## What the task asks
What is needed is an exact copy of the lines in the listing below, from the one with "def Cycle.sample (x" up to and including the one with "let old := (a.cycles.map", with no other lines.

• • •

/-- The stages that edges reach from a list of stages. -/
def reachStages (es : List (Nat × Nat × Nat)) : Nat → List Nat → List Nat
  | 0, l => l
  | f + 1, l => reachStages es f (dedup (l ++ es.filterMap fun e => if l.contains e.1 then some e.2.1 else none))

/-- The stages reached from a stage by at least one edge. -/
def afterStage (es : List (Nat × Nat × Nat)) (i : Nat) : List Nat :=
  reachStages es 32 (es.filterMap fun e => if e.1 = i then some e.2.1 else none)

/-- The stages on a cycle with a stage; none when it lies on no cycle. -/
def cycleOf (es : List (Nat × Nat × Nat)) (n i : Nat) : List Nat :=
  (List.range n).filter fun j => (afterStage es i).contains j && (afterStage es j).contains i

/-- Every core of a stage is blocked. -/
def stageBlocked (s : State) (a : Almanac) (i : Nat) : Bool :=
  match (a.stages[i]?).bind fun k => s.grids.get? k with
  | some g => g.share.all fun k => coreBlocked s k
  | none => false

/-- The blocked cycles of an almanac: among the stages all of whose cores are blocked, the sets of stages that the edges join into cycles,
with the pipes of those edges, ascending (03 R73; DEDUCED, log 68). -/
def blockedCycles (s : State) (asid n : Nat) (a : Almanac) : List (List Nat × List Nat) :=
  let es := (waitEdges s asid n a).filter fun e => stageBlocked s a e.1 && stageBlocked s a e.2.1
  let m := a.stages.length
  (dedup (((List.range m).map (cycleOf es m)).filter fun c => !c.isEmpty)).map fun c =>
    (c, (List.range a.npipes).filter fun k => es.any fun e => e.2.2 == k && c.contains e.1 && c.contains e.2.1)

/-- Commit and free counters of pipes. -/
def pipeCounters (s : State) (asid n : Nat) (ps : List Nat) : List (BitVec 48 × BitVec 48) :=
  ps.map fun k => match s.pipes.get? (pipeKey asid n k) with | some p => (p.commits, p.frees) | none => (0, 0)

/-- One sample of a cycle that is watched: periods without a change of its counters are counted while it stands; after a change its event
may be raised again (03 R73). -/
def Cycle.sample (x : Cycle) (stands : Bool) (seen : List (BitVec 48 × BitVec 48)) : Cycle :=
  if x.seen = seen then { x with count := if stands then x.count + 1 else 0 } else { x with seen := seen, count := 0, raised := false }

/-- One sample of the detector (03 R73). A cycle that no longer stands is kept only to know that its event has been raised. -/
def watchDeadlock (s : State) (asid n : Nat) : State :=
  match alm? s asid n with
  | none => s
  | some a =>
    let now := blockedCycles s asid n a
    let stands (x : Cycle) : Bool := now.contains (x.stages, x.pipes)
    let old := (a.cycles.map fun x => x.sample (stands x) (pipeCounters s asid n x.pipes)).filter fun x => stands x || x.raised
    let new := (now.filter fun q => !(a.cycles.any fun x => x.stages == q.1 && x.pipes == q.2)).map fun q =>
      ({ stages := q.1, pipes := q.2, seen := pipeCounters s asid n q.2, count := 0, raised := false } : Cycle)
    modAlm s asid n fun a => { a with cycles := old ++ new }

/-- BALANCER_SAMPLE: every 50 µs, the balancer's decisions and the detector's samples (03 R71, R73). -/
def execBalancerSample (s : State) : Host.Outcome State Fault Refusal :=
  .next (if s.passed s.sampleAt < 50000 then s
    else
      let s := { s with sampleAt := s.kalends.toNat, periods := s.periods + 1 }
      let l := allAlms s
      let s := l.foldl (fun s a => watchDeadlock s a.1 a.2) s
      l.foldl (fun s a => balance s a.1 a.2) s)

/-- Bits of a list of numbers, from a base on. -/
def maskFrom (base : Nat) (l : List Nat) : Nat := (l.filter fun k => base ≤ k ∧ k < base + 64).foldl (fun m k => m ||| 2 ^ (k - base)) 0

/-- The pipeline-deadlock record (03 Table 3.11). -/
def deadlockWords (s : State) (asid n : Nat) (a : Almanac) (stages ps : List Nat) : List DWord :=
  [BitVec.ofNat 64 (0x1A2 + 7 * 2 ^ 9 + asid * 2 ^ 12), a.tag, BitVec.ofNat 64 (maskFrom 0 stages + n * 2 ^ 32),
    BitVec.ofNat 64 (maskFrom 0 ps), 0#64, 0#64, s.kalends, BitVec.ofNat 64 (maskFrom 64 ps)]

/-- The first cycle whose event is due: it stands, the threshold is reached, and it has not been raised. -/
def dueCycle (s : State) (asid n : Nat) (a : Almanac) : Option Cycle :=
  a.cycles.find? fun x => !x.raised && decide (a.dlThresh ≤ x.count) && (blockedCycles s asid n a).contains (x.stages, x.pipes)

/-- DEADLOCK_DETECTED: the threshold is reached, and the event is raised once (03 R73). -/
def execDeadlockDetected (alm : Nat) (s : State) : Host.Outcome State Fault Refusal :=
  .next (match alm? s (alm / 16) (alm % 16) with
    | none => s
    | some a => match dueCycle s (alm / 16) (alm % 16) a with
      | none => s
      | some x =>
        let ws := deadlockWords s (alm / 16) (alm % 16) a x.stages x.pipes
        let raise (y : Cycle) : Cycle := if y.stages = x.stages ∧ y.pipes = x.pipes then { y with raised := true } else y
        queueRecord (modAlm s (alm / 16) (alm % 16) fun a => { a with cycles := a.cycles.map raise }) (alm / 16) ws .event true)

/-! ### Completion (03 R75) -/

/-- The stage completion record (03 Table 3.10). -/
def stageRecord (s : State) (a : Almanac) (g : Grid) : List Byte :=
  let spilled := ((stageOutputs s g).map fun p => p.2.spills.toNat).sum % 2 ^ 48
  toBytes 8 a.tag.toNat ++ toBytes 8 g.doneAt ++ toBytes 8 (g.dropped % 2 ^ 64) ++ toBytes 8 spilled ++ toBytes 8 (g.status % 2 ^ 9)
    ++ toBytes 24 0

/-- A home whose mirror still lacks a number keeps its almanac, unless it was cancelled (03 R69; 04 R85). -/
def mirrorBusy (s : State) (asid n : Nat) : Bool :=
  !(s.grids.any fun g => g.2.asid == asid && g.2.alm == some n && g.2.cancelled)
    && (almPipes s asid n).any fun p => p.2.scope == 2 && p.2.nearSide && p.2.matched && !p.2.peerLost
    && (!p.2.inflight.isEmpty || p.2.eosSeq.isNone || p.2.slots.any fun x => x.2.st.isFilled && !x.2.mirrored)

• • •

## Exercise output
def Cycle.sample (x : Cycle) (stands : Bool) (seen : List (BitVec 48 × BitVec 48)) : Cycle :=
  if x.seen = seen then { x with count := if stands then x.count + 1 else 0 } else { x with seen := seen, count := 0, raised := false }

/-- One sample of the detector (03 R73). A cycle that no longer stands is kept only to know that its event has been raised. -/
def watchDeadlock (s : State) (asid n : Nat) : State :=
  match alm? s asid n with
  | none => s
  | some a =>
    let now := blockedCycles s asid n a
    let stands (x : Cycle) : Bool := now.contains (x.stages, x.pipes)
    let old := (a.cycles.map fun x => x.sample (stands x) (pipeCounters s asid n x.pipes)).filter fun x => stands x || x.raised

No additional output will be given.